Collected data:
########

/-- R413. -/
def F.VZ_CTRL_EN : Fld := { off := 0x40, lo := 0, width := 1, acc := .rw, rst := 0x1 }
/-- R413. -/
def F.VZ_CTRL_RETRAIN : Fld := { off := 0x40, lo := 1, width := 1, acc := .wo }
/-- R413. -/
def F.VZ_CTRL_FULL : Fld := { off := 0x40, lo := 2, width := 1, acc := .wo }
/-- R413. -/
def F.VZ_CTRL_ISOLATE : Fld := { off := 0x40, lo := 3, width := 1, acc := .rw }
/-- R413. -/
def F.VZ_CTRL_VCAP : Fld := { off := 0x40, lo := 4, width := 3, acc := .rw, rk := .vzCeiling }
/-- R414. -/
def F.VZ_STAT_STATE : Fld := { off := 0x44, lo := 0, width := 4, acc := .ro }
/-- R414. -/
def F.VZ_STAT_VER : Fld := { off := 0x44, lo := 4, width := 3, acc := .ro }
/-- R414. -/
def F.VZ_STAT_TXW : Fld := { off := 0x44, lo := 7, width := 2, acc := .ro }
/-- R414. -/
def F.VZ_STAT_RXW : Fld := { off := 0x44, lo := 9, width := 2, acc := .ro }
/-- R414. -/
def F.VZ_STAT_HALF_IDLE : Fld := { off := 0x44, lo := 11, width := 1, acc := .ro, ver := 2 }
/-- R414. -/
def F.VZ_STAT_TRIES : Fld := { off := 0x44, lo := 12, width := 2, acc := .ro }
/-- R415. -/
def F.VZ_EVT_UP : Fld := { off := 0x48, lo := 0, width := 1, acc := .w1c, kept := true }
/-- R415. -/
def F.VZ_EVT_DOWN : Fld := { off := 0x48, lo := 1, width := 1, acc := .w1c, kept := true }
/-- R415. -/
def F.VZ_EVT_FAILED : Fld := { off := 0x48, lo := 2, width := 1, acc := .w1c, kept := true }
/-- R415. -/
def F.VZ_EVT_MISMATCH : Fld := { off := 0x48, lo := 3, width := 1, acc := .w1c, kept := true }
/-- R415. -/
def F.VZ_EVT_RETRAIN : Fld := { off := 0x48, lo := 4, width := 1, acc := .w1c, kept := true }
/-- R415. -/
def F.VZ_EVT_WIDTH : Fld := { off := 0x48, lo := 5, width := 1, acc := .w1c, kept := true }
/-- R415. -/
def F.VZ_EVT_EN_UP : Fld := { off := 0x4C, lo := 0, width := 1, acc := .rw }
/-- R415. -/
def F.VZ_EVT_EN_DOWN : Fld := { off := 0x4C, lo := 1, width := 1, acc := .rw }
/-- R415. -/
def F.VZ_EVT_EN_FAILED : Fld := { off := 0x4C, lo := 2, width := 1, acc := .rw }
/-- R415. -/
def F.VZ_EVT_EN_MISMATCH : Fld := { off := 0x4C, lo := 3, width := 1, acc := .rw }
/-- R415. -/
def F.VZ_EVT_EN_RETRAIN : Fld := { off := 0x4C, lo := 4, width := 1, acc := .rw }
/-- R415. -/
def F.VZ_EVT_EN_WIDTH : Fld := { off := 0x4C, lo := 5, width := 1, acc := .rw }
/-- R416. -/
def F.VZ_TX_MASK : Fld := { off := 0x50, lo := 0, width := 34, acc := .ro }
/-- R416. -/
def F.VZ_RX_MASK : Fld := { off := 0x58, lo := 0, width := 34, acc := .ro }
/-- R416. No lane is fused out (DESIGN CHOICE, log 180). -/
def F.VZ_TX_FUSE : Fld := { off := 0x60, lo := 0, width := 34, acc := .ro }
/-- R416. No lane is fused out (DESIGN CHOICE, log 180). -/
def F.VZ_RX_FUSE : Fld := { off := 0x68, lo := 0, width := 34, acc := .ro }
/-- R417. -/
def F.VZ_TUNE_REPLAY_MAX : Fld := { off := 0x100, lo := 0, width := 4, acc := .rw, rst := 0x8 }
/-- R417. -/
def F.VZ_TUNE_CRC_THR : Fld := { off := 0x100, lo := 8, width := 8, acc := .rw, rst := 0x10 }
/-- R417. -/
def F.VZ_TUNE_IDLE_US : Fld := { off := 0x100, lo := 16, width := 16, acc := .rw, rst := 0x14, ver := 2 }
/-- R417. -/
def F.VZ_RTT : Fld := { off := 0x108, lo := 0, width := 12, acc := .ro }
/-- R417. -/
def F.VZ_CNT_CRC : Fld := { off := 0x120, lo := 0, width := 32, acc := .rc }
/-- R417. -/
def F.VZ_CNT_REPLAY : Fld := { off := 0x124, lo := 0, width := 32, acc := .rc }
/-- R417. -/
def F.VZ_CNT_RETRAIN : Fld := { off := 0x128, lo := 0, width := 32, acc := .rc }
/-- R417. -/
def F.VZ_CNT_MISMATCH : Fld := { off := 0x12C, lo := 0, width := 32, acc := .rc }
/-- R417. -/
def F.VZ_CNT_LANEFAIL : Fld := { off := 0x130, lo := 0, width := 32, acc := .rc }
/-- R417. -/
def F.VZ_CNT_ISOSNP : Fld := { off := 0x134, lo := 0, width := 32, acc := .rc }
/-- R417. -/
def F.VZ_CNT_DISC : Fld := { off := 0x138, lo := 0, width := 32, acc := .rc }
/-! Page `therm`. -/

/-- R440. -/
def F.THM_STAT_TILE_MAX : Fld := { off := 0x40, lo := 0, width := 8, acc := .ro, rst := 0x80 }
/-- R440. -/
def F.THM_STAT_HUB : Fld := { off := 0x40, lo := 8, width := 8, acc := .ro, rst := 0x80 }
/-- R440. -/
def F.THM_STAT_MED_MAX : Fld := { off := 0x40, lo := 16, width := 8, acc := .ro, rst := 0x80 }
/-- R440. -/
def F.THM_STAT_KEEP : Fld := { off := 0x40, lo := 24, width := 8, acc := .ro, rst := 0x80 }
/-- R440. -/
def F.THM_STAT_STACK_MAX : Fld := { off := 0x40, lo := 32, width := 8, acc := .ro, rst := 0x80 }
/-- R441. -/
def F.THM_EVT_WARN : Fld := { off := 0x48, lo := 0, width := 1, acc := .w1c }
/-- R441. -/
def F.THM_EVT_TRIP : Fld := { off := 0x48, lo := 1, width := 1, acc := .w1c }
/-- R441. -/
def F.THM_CTRL_WARN_C : Fld := { off := 0x100, lo := 0, width := 5, acc := .rw, rst := 0xF }
/-- R441. -/
def F.THM_EVT_EN_WARN : Fld := { off := 0x4C, lo := 0, width := 1, acc := .rw }
/-- R441. -/
def F.THM_EVT_EN_TRIP : Fld := { off := 0x4C, lo := 1, width := 1, acc := .rw }
/-! Page `aon`. -/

########

_Goal of the exercise_. Looking at the records above, return exactly the lines from the line with "def F.VZ_EVT_WIDTH : Fld" to the line with "def F.VZ_RX_MASK : Fld", both ends included.

_Task output_.
def F.VZ_EVT_WIDTH : Fld := { off := 0x48, lo := 5, width := 1, acc := .w1c, kept := true }
/-- R415. -/
def F.VZ_EVT_EN_UP : Fld := { off := 0x4C, lo := 0, width := 1, acc := .rw }
/-- R415. -/
def F.VZ_EVT_EN_DOWN : Fld := { off := 0x4C, lo := 1, width := 1, acc := .rw }
/-- R415. -/
def F.VZ_EVT_EN_FAILED : Fld := { off := 0x4C, lo := 2, width := 1, acc := .rw }
/-- R415. -/
def F.VZ_EVT_EN_MISMATCH : Fld := { off := 0x4C, lo := 3, width := 1, acc := .rw }
/-- R415. -/
def F.VZ_EVT_EN_RETRAIN : Fld := { off := 0x4C, lo := 4, width := 1, acc := .rw }
/-- R415. -/
def F.VZ_EVT_EN_WIDTH : Fld := { off := 0x4C, lo := 5, width := 1, acc := .rw }
/-- R416. -/
def F.VZ_TX_MASK : Fld := { off := 0x50, lo := 0, width := 34, acc := .ro }
/-- R416. -/
def F.VZ_RX_MASK : Fld := { off := 0x58, lo := 0, width := 34, acc := .ro }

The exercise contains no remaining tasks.